=== EXTRACTED RECORDS ===

-- ==== Sys2Proof/Safety.lean ====
section
/-! DEFINITION. The terms the claims use: runs of the machine, the invariants of the states that occur, the turns of a
whole command, and what a host access cannot touch. -/

namespace Sys2Proof.Machine

/-- `k` steps of the machine. -/
abbrev run (k : Nat) (s : State) : Host.Outcome State Fault Refusal := Host.Core.run Sys2Proof.core k s

/-! ## Invariants -/

/-- The pairs of ERR_CODE and ERR_DETAIL that occur (60_exceptions.md R114). -/
def legalError (c : ErrCode) (d : ErrDetail) : Bool :=
  match c with
  | .none => d == .none
  | .illegalCommand => d == .badOpcode || d == .rsvdBits
  | .invalidParameter =>
    d == .keyLen || d == .ivLen || d == .zeroBs || d == .lenRange || d == .unaligned || d == .empty
  | .corruptPadding => d == .empty || d == .padZero || d == .padGtBs || d == .padGtLen
  | .primitiveFailure => d == .primFail

/-- REQ_DIR of the requests a command makes (42_ecb.md R96, R97; 43_cbc.md R104, R105). -/
def requestDir (i : Instr) : Direction :=
  match i with
  | .pad => .encrypt
  | .unpad => .encrypt
  | .ecbEnc => .encrypt
  | .ecbDec => .decrypt
  | .cbcEnc => .encrypt
  | .cbcDec => .decrypt

/-- NB of a command with `n` input bytes (R98, R106). -/
def blockCount (i : Instr) (n : Nat) : Nat :=
  match i with
  | .pad => 0
  | .unpad => 0
  | .ecbEnc => n / 16
  | .ecbDec => n / 16
  | .cbcEnc => n / 16 + 1
  | .cbcDec => n / 16

/-- The conditions VALIDATE has checked of a command's operands (30_encoding.md R73). -/
def operandsValid (i : Instr) (s : State) : Prop :=
  inCount s ≤ s.params.bufBytes ∧
    match i with
    | .pad => padBoundary s ≠ 0
    | .unpad => padBoundary s ≠ 0
    | .ecbEnc => s.keyLd = 0xF ∧ inCount s % 16 = 0
    | .ecbDec => s.keyLd = 0xF ∧ inCount s % 16 = 0
    | .cbcEnc => s.keyLd = 0xF ∧ s.ivLd = 0xF
    | .cbcDec => s.keyLd = 0xF ∧ s.ivLd = 0xF ∧ inCount s % 16 = 0 ∧ inCount s ≠ 0

/-- In the block loop of LOAD and WAIT: NB and L are the command's, and a block is still to be stored (R98, R106). -/
def inBlockLoop (i : Instr) (s : State) : Prop :=
  (s.fsm = .load ∨ s.fsm = .wait) ∧ s.nb.toNat = blockCount i (inCount s) ∧
    s.len.toNat = 16 * blockCount i (inCount s) ∧ s.blkIdx.toNat < s.nb.toNat

/-- Where a command stands after VALIDATE, with what its earlier steps have left (R40). -/
def runningAt (i : Instr) (s : State) : Prop :=
  match i with
  | .pad =>
    s.fsm = .copy ∧ s.blkIdx = 0 ∧ s.len.toNat = inCount s + padCount (padBoundary s) (inCount s)
  | .unpad => s.blkIdx = 0 ∧ (s.fsm = .check ∨ (s.fsm = .copy ∧ s.len.toNat < inCount s))
  | .ecbEnc => inBlockLoop .ecbEnc s
  | .ecbDec => inBlockLoop .ecbDec s
  | .cbcEnc => inBlockLoop .cbcEnc s
  | .cbcDec =>
    inBlockLoop .cbcDec s ∨ (s.fsm = .check ∧ s.len.toNat = inCount s ∧ s.blkIdx.toNat = blockCount .cbcDec (inCount s))

/-- Memory is in canonical form and lists only bytes of IN and OUT (20_memory.md R47). -/
def MemoryInv (s : State) : Prop := Memory.wf s.mem ∧ Memory.inBounds s.params s.mem

/-- The registers, the controller state and the cipher port fit together. -/
structure ControlInv (s : State) : Prop where
  /-- The parameters are legal (R6). -/
  params_legal : s.params.wf = true
  /-- BUSY = 1 exactly when `fsm` is not IDLE (R40). -/
  busy_iff : s.busy = true ↔ s.fsm ≠ .idle
  /-- While BUSY = 1, DONE, ERR_CODE, ERR_DETAIL and OUT_LEN are 0 (R25, R70). -/
  busy_flags : s.busy = true → s.done = false ∧ s.errCode = .none ∧ s.errDetail = .none ∧ s.outLen = 0
  /-- ERR_DETAIL goes with its ERR_CODE (R114). -/
  error_pair : legalError s.errCode s.errDetail = true
  /-- `opc` is the opcode of the running command (R39, R70). -/
  opc_of_cmd : s.busy = true → s.opc = opcodeField s.cmd
  /-- RIV and BLK are cleared at every completion (R42, R43). -/
  idle_clear : s.fsm = .idle → s.riv = 0 ∧ s.blk = 0
  /-- Outside WAIT the port is free (R90). -/
  port_free : s.fsm ≠ .wait → s.port.reqValid = false ∧ s.port.rspValid = false
  /-- In WAIT exactly one of a request and a response is there (R90). -/
  port_wait : s.fsm = .wait → s.port.reqValid = !s.port.rspValid
  /-- The request signals are stable from issue to response (R90). -/
  request_stable : s.fsm = .wait → s.port.reqKey = s.key ∧ s.port.reqData = s.blk
  /-- BLK_IDX starts at 0 (R70). -/
  validate_start : s.fsm = .validate → s.blkIdx = 0
  /-- After VALIDATE a legal command runs, on checked operands (R72, R73). -/
  running : s.fsm ≠ .idle → s.fsm ≠ .validate →
    ∃ i, decode s.cmd = .command i ∧ operandsValid i s ∧ runningAt i s ∧
      (s.fsm = .wait → s.port.reqDir = requestDir i)

/-- While IDLE, OUT holds exactly the result: every byte at or above OUT_LEN is 0, and after a failure OUT_LEN is 0
(60_exceptions.md R119). -/
def OutputInv (s : State) : Prop :=
  s.fsm = .idle → s.outLen.toNat ≤ s.params.outBytes ∧ (∀ i, s.outLen.toNat ≤ i → outByte s i = 0) ∧
    (s.errCode ≠ .none → s.outLen = 0)

/-- The invariant of the states that occur. -/
def Inv (s : State) : Prop := MemoryInv s ∧ ControlInv s ∧ OutputInv s

/-! ## Turns -/

/-- A turn of the controller or of the cipher. -/
def isDeviceTurn (e : Event) : Bool :=
  match e with
  | .controller => true
  | .cipher _ => true
  | .host _ => false
  | .poll => false
  | .awaitIrq => false
  | .device => false
  | .hardReset => false

/-- A host access within the contract that is no soft reset (20_memory.md R50, 70_reset_and_hazards.md R130). -/
def isPlainAccess (p : Params) (e : Event) : Bool :=
  match e with
  | .host a =>
    a.wf p &&
      match a.kind with
      | .read => true
      | .write v => !(a.offset p == regOffset .ctrl && v.getLsbD 1)
  | .controller => false
  | .cipher _ => false
  | .poll => false
  | .awaitIrq => false
  | .device => false
  | .hardReset => false

/-- The turns of one block: LOAD, the cipher's answer, WAIT. -/
def blockTurns : List Event := [.controller, .cipher .ok, .controller]

/-- The turns of `n` blocks. -/
def blocksTurns (n : Nat) : List Event := (List.replicate n blockTurns).flatten

/-- The turns of a whole command with `n` input bytes, from VALIDATE to completion, when the cipher fails no request
(70_reset_and_hazards.md R138; 41_cipher_port.md R94). -/
def commandTurns (i : Instr) (n : Nat) : List Event :=
  match i with
  | .pad => [.controller, .controller]
  | .unpad => [.controller, .controller, .controller]
  | .ecbEnc => .controller :: blocksTurns (blockCount .ecbEnc n)
  | .ecbDec => .controller :: blocksTurns (blockCount .ecbDec n)
  | .cbcEnc => .controller :: blocksTurns (blockCount .cbcEnc n)
  | .cbcDec => .controller :: (blocksTurns (blockCount .cbcDec n) ++ [.controller])

/-- The command `i` stands accepted, at its VALIDATE step, with operands that pass every check (R70, R73). -/
def acceptedValid (i : Instr) (s : State) : Prop :=
  s.fsm = .validate ∧ decode s.cmd = .command i ∧ operandsValid i s

/-- The command `i` is ready to run: accepted on valid operands (R70, R73), with the parameters legal, the memory in
canonical form and the cipher port free. Every state that meets `Inv` at the VALIDATE step of a valid command is so. -/
structure ReadyToRun (i : Instr) (s : State) : Prop where
  accepted : acceptedValid i s
  opc_of_cmd : s.opc = opcodeField s.cmd
  blkIdx_zero : s.blkIdx = 0
  no_error : s.errCode = .none ∧ s.errDetail = .none
  params_legal : s.params.wf = true
  memory_wf : Memory.wf s.mem
  port_free : portFree s = true

/-- The turns of a cipher command whose request for block `k` is the first the cipher fails (41_cipher_port.md R89). -/
def failingTurns (k : Nat) (junk : Block) : List Event :=
  .controller :: (blocksTurns k ++ [.controller, .cipher (.fail junk), .controller])

/-! ## What the next turn is -/

/-- The next turn is a host write of `v` at the window offset `off`, within the contract (20_memory.md R53). -/
def writesNow (s : State) (off : Nat) (v : Word) : Prop :=
  ∃ (a : Access) (rest : List Event),
    s.agenda = .host a :: rest ∧ a.wf s.params = true ∧ a.offset s.params = off ∧ a.kind = .write v

/-- The next turn is the acceptance of a command: a write to CMD while BUSY = 0 (30_encoding.md R70). -/
def acceptsNow (s : State) : Prop := s.busy = false ∧ ∃ w, writesNow s 0x00C w

/-- The next turn is a reset: the reset input, or a write to CTRL with SRST = 1 (70_reset_and_hazards.md R129, R130). -/
def resetsNow (s : State) : Prop :=
  (∃ rest, s.agenda = .hardReset :: rest) ∨ ∃ v, writesNow s 0x004 v ∧ v.getLsbD 1 = true

/-- The step from `s` to `t` is the completion of a command, successful or not, by the controller's turn or the device's own
(60_exceptions.md R116, R117). -/
def completesTo (s t : State) : Prop :=
  s.busy = true ∧ t.busy = false ∧ t.done = true ∧ t.fsm = .idle ∧
    (s.agenda = [] ∨ ∃ rest, s.agenda = .controller :: rest ∨ s.agenda = .device :: rest)

/-- The offsets of the input write gate: PAD_BS, IN_LEN, KEY0 to KEY3, IV0 to IV3 and the words of IN (10_state.md R36). -/
def isInputOffset (p : Params) (off : Nat) : Bool :=
  off == 0x010 || off == 0x014 || off == 0x030 || off == 0x034 || off == 0x038 || off == 0x03C ||
    off == 0x040 || off == 0x044 || off == 0x048 || off == 0x04C ||
    (decide (0x10000 ≤ off) && decide (off < 0x10000 + p.bufBytes))

/-! ## Views -/

/-- What a running command and its result depend on: the state without the fields a host access can change while a
command runs, CTRL.IE and the two ignored-write flags, and without the host's own side (20_memory.md R59). -/
def commandView (s : State) : State :=
  { s with ie := false, wign := false, cign := false, readData := 0, agenda := [] }

/-- The input a command reads: IN_LEN, PAD_BS and the bytes of IN (30_encoding.md R66). -/
def sameInputs (s t : State) : Prop :=
  t.padBs = s.padBs ∧ t.inLen = s.inLen ∧ ∀ i, inByte t i = inByte s i

/-- The result of a completed command: `d` in OUT, 0 from its end up (60_exceptions.md R116). -/
def outHolds (s : State) (d : List Byte) : Prop :=
  s.outLen.toNat = d.length ∧ ∀ i, outByte s i = d.getD i 0

/-- Outside the bytes of OUT memory reads as before. -/
def onlyOutChanged (s t : State) : Prop :=
  ∀ a, ¬(Config.outBase ≤ a ∧ a < Config.outBase + s.params.outBytes) → readByte t.mem a = readByte s.mem a

end Sys2Proof.Machine
end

=== WHAT YOU NEED TO DO ===
All that is wanted is an exact copy of the lines above from the one with "def MemoryInv (s" through the one with "port_wait : s.fsm", with both ends included.

=== EXERCISE RESPONSE ===
def MemoryInv (s : State) : Prop := Memory.wf s.mem ∧ Memory.inBounds s.params s.mem

/-- The registers, the controller state and the cipher port fit together. -/
structure ControlInv (s : State) : Prop where
  /-- The parameters are legal (R6). -/
  params_legal : s.params.wf = true
  /-- BUSY = 1 exactly when `fsm` is not IDLE (R40). -/
  busy_iff : s.busy = true ↔ s.fsm ≠ .idle
  /-- While BUSY = 1, DONE, ERR_CODE, ERR_DETAIL and OUT_LEN are 0 (R25, R70). -/
  busy_flags : s.busy = true → s.done = false ∧ s.errCode = .none ∧ s.errDetail = .none ∧ s.outLen = 0
  /-- ERR_DETAIL goes with its ERR_CODE (R114). -/
  error_pair : legalError s.errCode s.errDetail = true
  /-- `opc` is the opcode of the running command (R39, R70). -/
  opc_of_cmd : s.busy = true → s.opc = opcodeField s.cmd
  /-- RIV and BLK are cleared at every completion (R42, R43). -/
  idle_clear : s.fsm = .idle → s.riv = 0 ∧ s.blk = 0
  /-- Outside WAIT the port is free (R90). -/
  port_free : s.fsm ≠ .wait → s.port.reqValid = false ∧ s.port.rspValid = false
  /-- In WAIT exactly one of a request and a response is there (R90). -/
  port_wait : s.fsm = .wait → s.port.reqValid = !s.port.rspValid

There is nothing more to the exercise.